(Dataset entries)
————————

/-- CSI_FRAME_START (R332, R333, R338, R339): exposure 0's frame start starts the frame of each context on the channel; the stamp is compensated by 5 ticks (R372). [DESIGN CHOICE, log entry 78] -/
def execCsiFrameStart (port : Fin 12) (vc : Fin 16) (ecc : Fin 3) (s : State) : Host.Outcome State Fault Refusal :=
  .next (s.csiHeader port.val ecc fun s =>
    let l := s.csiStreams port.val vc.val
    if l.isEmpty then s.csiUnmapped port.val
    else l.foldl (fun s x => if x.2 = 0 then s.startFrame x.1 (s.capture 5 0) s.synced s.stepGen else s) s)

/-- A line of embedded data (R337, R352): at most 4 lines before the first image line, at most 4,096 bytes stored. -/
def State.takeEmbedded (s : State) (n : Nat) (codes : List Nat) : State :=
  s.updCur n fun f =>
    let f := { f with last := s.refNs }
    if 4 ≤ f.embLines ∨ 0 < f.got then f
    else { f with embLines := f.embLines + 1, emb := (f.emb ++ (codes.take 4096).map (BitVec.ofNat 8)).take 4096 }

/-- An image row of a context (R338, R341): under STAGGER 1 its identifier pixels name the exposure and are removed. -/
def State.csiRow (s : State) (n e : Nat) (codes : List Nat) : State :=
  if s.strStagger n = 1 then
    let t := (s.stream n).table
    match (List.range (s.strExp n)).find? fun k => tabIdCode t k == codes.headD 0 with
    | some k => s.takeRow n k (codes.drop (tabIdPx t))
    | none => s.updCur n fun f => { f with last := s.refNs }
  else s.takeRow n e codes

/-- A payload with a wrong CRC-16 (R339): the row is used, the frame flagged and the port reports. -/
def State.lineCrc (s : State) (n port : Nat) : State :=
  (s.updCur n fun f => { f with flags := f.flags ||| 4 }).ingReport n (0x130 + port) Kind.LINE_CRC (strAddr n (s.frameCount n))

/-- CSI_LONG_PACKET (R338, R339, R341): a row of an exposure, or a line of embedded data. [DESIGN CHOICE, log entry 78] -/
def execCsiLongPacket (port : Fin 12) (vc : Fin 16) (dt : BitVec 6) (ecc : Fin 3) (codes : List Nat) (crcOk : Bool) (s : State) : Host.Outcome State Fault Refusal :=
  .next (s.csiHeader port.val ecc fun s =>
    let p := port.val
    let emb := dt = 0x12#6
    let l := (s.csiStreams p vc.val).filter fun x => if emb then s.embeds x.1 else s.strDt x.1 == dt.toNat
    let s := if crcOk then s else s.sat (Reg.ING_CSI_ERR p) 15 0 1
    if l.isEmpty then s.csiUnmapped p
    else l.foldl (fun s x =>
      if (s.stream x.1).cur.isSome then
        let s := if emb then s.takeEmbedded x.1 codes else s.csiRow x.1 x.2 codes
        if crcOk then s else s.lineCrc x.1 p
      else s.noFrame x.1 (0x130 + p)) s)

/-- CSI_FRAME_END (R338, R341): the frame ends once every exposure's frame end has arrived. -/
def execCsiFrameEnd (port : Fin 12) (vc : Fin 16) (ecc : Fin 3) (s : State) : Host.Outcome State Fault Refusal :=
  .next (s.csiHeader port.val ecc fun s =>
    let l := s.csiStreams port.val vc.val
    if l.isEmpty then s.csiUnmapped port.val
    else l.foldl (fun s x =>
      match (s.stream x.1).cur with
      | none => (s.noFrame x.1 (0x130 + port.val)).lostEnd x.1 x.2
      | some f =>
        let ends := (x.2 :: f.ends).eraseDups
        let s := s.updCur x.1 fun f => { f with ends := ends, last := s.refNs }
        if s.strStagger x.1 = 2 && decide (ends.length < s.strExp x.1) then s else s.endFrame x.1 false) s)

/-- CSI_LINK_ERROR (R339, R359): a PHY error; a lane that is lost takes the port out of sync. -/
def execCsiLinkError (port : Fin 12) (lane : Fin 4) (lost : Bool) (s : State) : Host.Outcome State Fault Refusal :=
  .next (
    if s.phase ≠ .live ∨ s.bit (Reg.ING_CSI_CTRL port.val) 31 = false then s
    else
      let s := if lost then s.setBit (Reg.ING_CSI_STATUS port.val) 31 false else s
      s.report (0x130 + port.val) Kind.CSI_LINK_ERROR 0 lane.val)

————————

- _TASK ITEM_
Keeping every word as it is, repeat all of the records.

- _ANSWER TO THE PROBLEM_
/-- CSI_FRAME_START (R332, R333, R338, R339): exposure 0's frame start starts the frame of each context on the channel; the stamp is compensated by 5 ticks (R372). [DESIGN CHOICE, log entry 78] -/
def execCsiFrameStart (port : Fin 12) (vc : Fin 16) (ecc : Fin 3) (s : State) : Host.Outcome State Fault Refusal :=
  .next (s.csiHeader port.val ecc fun s =>
    let l := s.csiStreams port.val vc.val
    if l.isEmpty then s.csiUnmapped port.val
    else l.foldl (fun s x => if x.2 = 0 then s.startFrame x.1 (s.capture 5 0) s.synced s.stepGen else s) s)

/-- A line of embedded data (R337, R352): at most 4 lines before the first image line, at most 4,096 bytes stored. -/
def State.takeEmbedded (s : State) (n : Nat) (codes : List Nat) : State :=
  s.updCur n fun f =>
    let f := { f with last := s.refNs }
    if 4 ≤ f.embLines ∨ 0 < f.got then f
    else { f with embLines := f.embLines + 1, emb := (f.emb ++ (codes.take 4096).map (BitVec.ofNat 8)).take 4096 }

/-- An image row of a context (R338, R341): under STAGGER 1 its identifier pixels name the exposure and are removed. -/
def State.csiRow (s : State) (n e : Nat) (codes : List Nat) : State :=
  if s.strStagger n = 1 then
    let t := (s.stream n).table
    match (List.range (s.strExp n)).find? fun k => tabIdCode t k == codes.headD 0 with
    | some k => s.takeRow n k (codes.drop (tabIdPx t))
    | none => s.updCur n fun f => { f with last := s.refNs }
  else s.takeRow n e codes

/-- A payload with a wrong CRC-16 (R339): the row is used, the frame flagged and the port reports. -/
def State.lineCrc (s : State) (n port : Nat) : State :=
  (s.updCur n fun f => { f with flags := f.flags ||| 4 }).ingReport n (0x130 + port) Kind.LINE_CRC (strAddr n (s.frameCount n))

/-- CSI_LONG_PACKET (R338, R339, R341): a row of an exposure, or a line of embedded data. [DESIGN CHOICE, log entry 78] -/
def execCsiLongPacket (port : Fin 12) (vc : Fin 16) (dt : BitVec 6) (ecc : Fin 3) (codes : List Nat) (crcOk : Bool) (s : State) : Host.Outcome State Fault Refusal :=
  .next (s.csiHeader port.val ecc fun s =>
    let p := port.val
    let emb := dt = 0x12#6
    let l := (s.csiStreams p vc.val).filter fun x => if emb then s.embeds x.1 else s.strDt x.1 == dt.toNat
    let s := if crcOk then s else s.sat (Reg.ING_CSI_ERR p) 15 0 1
    if l.isEmpty then s.csiUnmapped p
    else l.foldl (fun s x =>
      if (s.stream x.1).cur.isSome then
        let s := if emb then s.takeEmbedded x.1 codes else s.csiRow x.1 x.2 codes
        if crcOk then s else s.lineCrc x.1 p
      else s.noFrame x.1 (0x130 + p)) s)

/-- CSI_FRAME_END (R338, R341): the frame ends once every exposure's frame end has arrived. -/
def execCsiFrameEnd (port : Fin 12) (vc : Fin 16) (ecc : Fin 3) (s : State) : Host.Outcome State Fault Refusal :=
  .next (s.csiHeader port.val ecc fun s =>
    let l := s.csiStreams port.val vc.val
    if l.isEmpty then s.csiUnmapped port.val
    else l.foldl (fun s x =>
      match (s.stream x.1).cur with
      | none => (s.noFrame x.1 (0x130 + port.val)).lostEnd x.1 x.2
      | some f =>
        let ends := (x.2 :: f.ends).eraseDups
        let s := s.updCur x.1 fun f => { f with ends := ends, last := s.refNs }
        if s.strStagger x.1 = 2 && decide (ends.length < s.strExp x.1) then s else s.endFrame x.1 false) s)

/-- CSI_LINK_ERROR (R339, R359): a PHY error; a lane that is lost takes the port out of sync. -/
def execCsiLinkError (port : Fin 12) (lane : Fin 4) (lost : Bool) (s : State) : Host.Outcome State Fault Refusal :=
  .next (
    if s.phase ≠ .live ∨ s.bit (Reg.ING_CSI_CTRL port.val) 31 = false then s
    else
      let s := if lost then s.setBit (Reg.ING_CSI_STATUS port.val) 31 false else s
      s.report (0x130 + port.val) Kind.CSI_LINK_ERROR 0 lane.val)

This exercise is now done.